Car la mixité est au cœur des actions du Labo des histoires. En étroite collaboration avec un panel de structures dédiées à la jeunesse, les ateliers sont dispensés soit dans les locaux du Labo des histoires, soit hors les murs en plein air, dans une bibliothèque, un musée ou une péniche. Ce qui lui donne la faculté de se déplacer auprès des publics spécifiques, tels que les jeunes sous main de justice, les enfants en hospitalisation longue, voire de jeunes volontaires en service militaire adapté.

Une vraie rupture avec le quotidien

Les ateliers s’organisent autour d’un thème et d’un intervenant de grande qualité. Ce sont chaque fois des professionnels de l’écriture. Comme l’explique Charles Autheman, délégué général du Labo des histoires, « l’offre est d’autant plus séduisante pour les jeunes qu’ils vont être au contact d’un poète, d’un scénariste, d’un parolier, d’un écrivain. »

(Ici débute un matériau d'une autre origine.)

-- ==== Sys2Proof/Laws/Tab.lean ====
section
/-! SUPPORT. Sparse maps: what a key reads after a key has been bound or removed, and the rising order of the keys. -/
namespace Sys2Proof.Machine

/-- What every key reads after one has been bound. -/
theorem Tab.find_put {α : Type} (t : Tab α) (q r : Nat) (v : α) :
    Tab.find (Tab.put t q v) r = if r = q then some v else Tab.find t r := by
  fun_induction Tab.put t q v <;> grind [Tab.find]

/-- What every key reads after one has been removed. -/
theorem Tab.find_del {α : Type} (t : Tab α) (q r : Nat) :
    Tab.find (Tab.del t q) r = if r = q then none else Tab.find t r := by
  rw [Tab.del]
  induction t with
  | nil => simp [Tab.find]
  | cons e t => cases e; grind [Tab.find]

@[simp] theorem Tab.find_put_same {α : Type} (t : Tab α) (q : Nat) (v : α) : Tab.find (Tab.put t q v) q = some v := by
  rw [Tab.find_put, if_pos rfl]

theorem Tab.find_put_other {α : Type} (t : Tab α) (q r : Nat) (v : α) (h : r ≠ q) :
    Tab.find (Tab.put t q v) r = Tab.find t r := by
  rw [Tab.find_put, if_neg h]

@[simp] theorem Tab.find_del_same {α : Type} (t : Tab α) (q : Nat) : Tab.find (Tab.del t q) q = none := by
  rw [Tab.find_del, if_pos rfl]

theorem Tab.find_del_other {α : Type} (t : Tab α) (q r : Nat) (h : r ≠ q) :
    Tab.find (Tab.del t q) r = Tab.find t r := by
  rw [Tab.find_del, if_neg h]

@[simp] theorem Tab.get_put_same {α : Type} (t : Tab α) (q : Nat) (v d : α) : Tab.get (Tab.put t q v) q d = v := by
  rw [Tab.get, Tab.find_put_same, Option.getD_some]

theorem Tab.get_put_other {α : Type} (t : Tab α) (q r : Nat) (v d : α) (h : r ≠ q) :
    Tab.get (Tab.put t q v) r d = Tab.get t r d := by
  rw [Tab.get, Tab.find_put_other t q r v h, Tab.get]

@[simp] theorem Tab.get_nil {α : Type} (q : Nat) (d : α) : Tab.get ([] : Tab α) q d = d := rfl

/-- Rising keys, pairwise: every key is below all later ones. -/
theorem Tab.rising_iff {α : Type} (t : Tab α) : Tab.rising t = true ↔ t.Pairwise (fun a b => a.1 < b.1) := by
  fun_induction Tab.rising t <;> grind [List.pairwise_cons]

/-- The entries of a map after a key has been bound are its own or the new one. -/
theorem Tab.mem_put {α : Type} (t : Tab α) (q : Nat) (v : α) : ∀ f ∈ Tab.put t q v, f = (q, v) ∨ f ∈ t := by
  fun_induction Tab.put t q v <;> grind

/-- Binding a key keeps a map rising. -/
theorem Tab.rising_put {α : Type} (t : Tab α) (q : Nat) (v : α) (h : Tab.rising t = true) :
    Tab.rising (Tab.put t q v) = true := by
  rw [Tab.rising_iff] at h ⊢
  fun_induction Tab.put t q v with
  | case4 k w t q v => have := Tab.mem_put t q v; grind [List.pairwise_cons]
  | _ => grind [List.pairwise_cons]

/-- Dropping entries keeps a map rising. -/
theorem Tab.rising_filter {α : Type} (t : Tab α) (p : Nat × α → Bool) (h : Tab.rising t = true) :
    Tab.rising (t.filter p) = true :=
  (Tab.rising_iff _).mpr (((Tab.rising_iff t).mp h).filter p)

theorem Tab.rising_del {α : Type} (t : Tab α) (q : Nat) (h : Tab.rising t = true) : Tab.rising (Tab.del t q) = true :=
  Tab.rising_filter t _ h

end Sys2Proof.Machine
end

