-- ==== Sys2Proof/Laws/Address.lean ====
section
/-! SUPPORT. Addresses: the address of a unit's register names that unit (R49). -/
namespace Sys2Proof.Machine

theorem unitOf_unit (u : UnitId) (h : u.exists = true) :
    unitOf (unitScope u) (unitType u).code (unitInstance u) = some u := by
  cases u with
  | d2d r i =>
    have hi : ¬ (i : Nat) = r := fun e => by simp [UnitId.exists, Fin.ext_iff, e] at h
    simp [unitOf, unitScope, unitType, UnitType.code, unitInstance, hi]
  | port p =>
    have h1 : p.val / 16 < 4 := by omega
    have h2 : p.val % 16 < 16 := by omega
    have he : (⟨16 * (p.val / 16) + p.val % 16, by omega⟩ : Fin 64) = p := Fin.ext (by simp only; omega)
    simp only [unitOf, unitScope, unitType, UnitType.code, unitInstance, h1, h2, dif_pos, he]
  | memblk s =>
    have h1 : s.val / 2 < 4 := by omega
    have h2 : s.val % 2 < 2 := by omega
    have he : (⟨2 * (s.val / 2) + s.val % 2, by omega⟩ : Fin 8) = s := Fin.ext (by simp only; omega)
    simp only [unitOf, unitScope, unitType, UnitType.code, unitInstance, h1, h2, dif_pos, he]
  | _ => simp [unitOf, unitScope, unitType, UnitType.code, unitInstance]

/-- R49: the address of a register of a unit that exists names that unit. -/
theorem addrUnit_regAddr (u : UnitId) (pos : Nat) (h : u.exists = true) (hp : pos < 2 ^ 22) :
    addrUnit (regAddr u pos) = some u := by
  have a := unitType_code_lt u
  have b := unitInstance_lt u
  have s : unitScope u ≤ 4 := by cases u <;> simp [unitScope] <;> omega
  have h1 : regAddr u pos / 2 ^ 37 % 8 = unitScope u := by simp only [regAddr]; omega
  have h2 : regAddr u pos / 2 ^ 30 % 128 = (unitType u).code := by simp only [regAddr]; omega
  have h3 : regAddr u pos / 2 ^ 22 % 256 = unitInstance u := by simp only [regAddr]; omega
  rw [addrUnit, h1, h2, h3, unitOf_unit u h]

theorem regAddr_pos (u : UnitId) (pos : Nat) (hp : pos < 2 ^ 22) : regAddr u pos % 2 ^ 22 = pos := by
  simp only [regAddr]; omega

theorem regAddr_lt (u : UnitId) (pos : Nat) (hp : pos < 2 ^ 22) : regAddr u pos < 2 ^ 40 := by
  have a := unitType_code_lt u
  have b := unitInstance_lt u
  have s : unitScope u ≤ 4 := by cases u <;> simp [unitScope] <;> omega
  simp only [regAddr]; omega

/-- Table REG-2: on its pages a unit answers alike at every aligned position. -/
theorem Chip.accessStatus_regAddr (c : Chip) (u : UnitId) (pos : Nat) (hu : u.exists = true) (h8 : pos % 8 = 0)
    (hp : pos / 4096 ≤ lastPage (unitType u)) (hl : lastPage (unitType u) < 512) :
    c.accessStatus (regAddr u pos) = c.accessStatus (regAddr u 0) := by
  have h : pos < 2 ^ 22 := by omega
  have h0 : (0 : Nat) < 2 ^ 22 := by decide
  have a : ¬ lastPage (unitType u) < pos / 4096 := by omega
  have b : ¬ 512 ≤ pos / 4096 := by omega
  have e : ∀ x y : Nat, addrUnit x = addrUnit y → x % 2 ^ 22 % 8 = 0 → y % 2 ^ 22 % 8 = 0 →
      (∀ u, addrUnit y = some u → ¬ lastPage (unitType u) < x % 2 ^ 22 / 4096) → ¬ 512 ≤ x % 2 ^ 22 / 4096 →
      y % 2 ^ 22 / 4096 = 0 → c.accessStatus x = c.accessStatus y := by
    intro x y hxy hx hy hlast hpage hzero
    unfold Chip.accessStatus
    rw [hxy]
    dsimp only
    generalize x % 2 ^ 22 = p at *
    generalize y % 2 ^ 22 = q at *
    cases hw : addrUnit y with
    | none => rfl
    | some w => simp [hx, hy, hlast w hw, hpage, hzero]
  refine e _ _ ?_ ?_ ?_ ?_ ?_ ?_
  · rw [addrUnit_regAddr u pos hu h, addrUnit_regAddr u 0 hu h0]
  · rw [regAddr_pos u pos h]; exact h8
  · rw [regAddr_pos u 0 h0]
  · intro w hw
    rw [addrUnit_regAddr u 0 hu h0] at hw
    rw [regAddr_pos u pos h, ← Option.some.inj hw]
    exact a
  · rw [regAddr_pos u pos h]; exact b
  · rw [regAddr_pos u 0 h0]

end Sys2Proof.Machine
end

Dans une ambiance feutrée, propice à l’activité, l’écriture s’exerce de manière collective. Les échanges sont riches entre participants – la plupart du temps inconnus les uns des autres. Un dialogue se crée avec l’intervenant. Celui-ci transmet un peu de son univers à ses élèves d’un jour, sans aucun jugement sur les différents niveaux de maniement de la langue française. « L’imagination et la créativité se partagent assez facilement, explique Charles Autheman. Les jeunes sont surpris par ce qu’ils sont capables de faire. »

Des ateliers partout en France

C’est en Île-de-France que le Labo des histoires a commencé en 2011. Déjà, la Fondation SNCF était présente aux côtés de l’association. Aujourd’hui, le Labo des histoires a développé 11 antennes physiques (dont 2 en Outre-Mer), et un Labo Mobile. « Avant l’essaimage on organisait des activités pour près de 1000 bénéficiaires. Une fois l’essaimage terminé cette année, on proposera des activités pour 50 000 bénéficiaires, précise Charles Autheman. On a multiplié par 50 le nombre de nos bénéficiaires en l’espace de 3 ans. »

Le Labo des histoires est dorénavant l’un des partenaires nationaux Education de la Fondation SNCF. Le soutien intervient sur 3 ans, de 2016 à 2018. « La Fondation SNCF est notre mécène le plus important. L’avantage et la richesse de notre partenariat, c’est que la Fondation adhère à notre projet dans sa globalité. Son financement irrigue toutes nos actions. C’est un financement structurel et pluriannuel. En termes de partenariat, c’est ce qui se fait de mieux. ». Une bien belle histoire.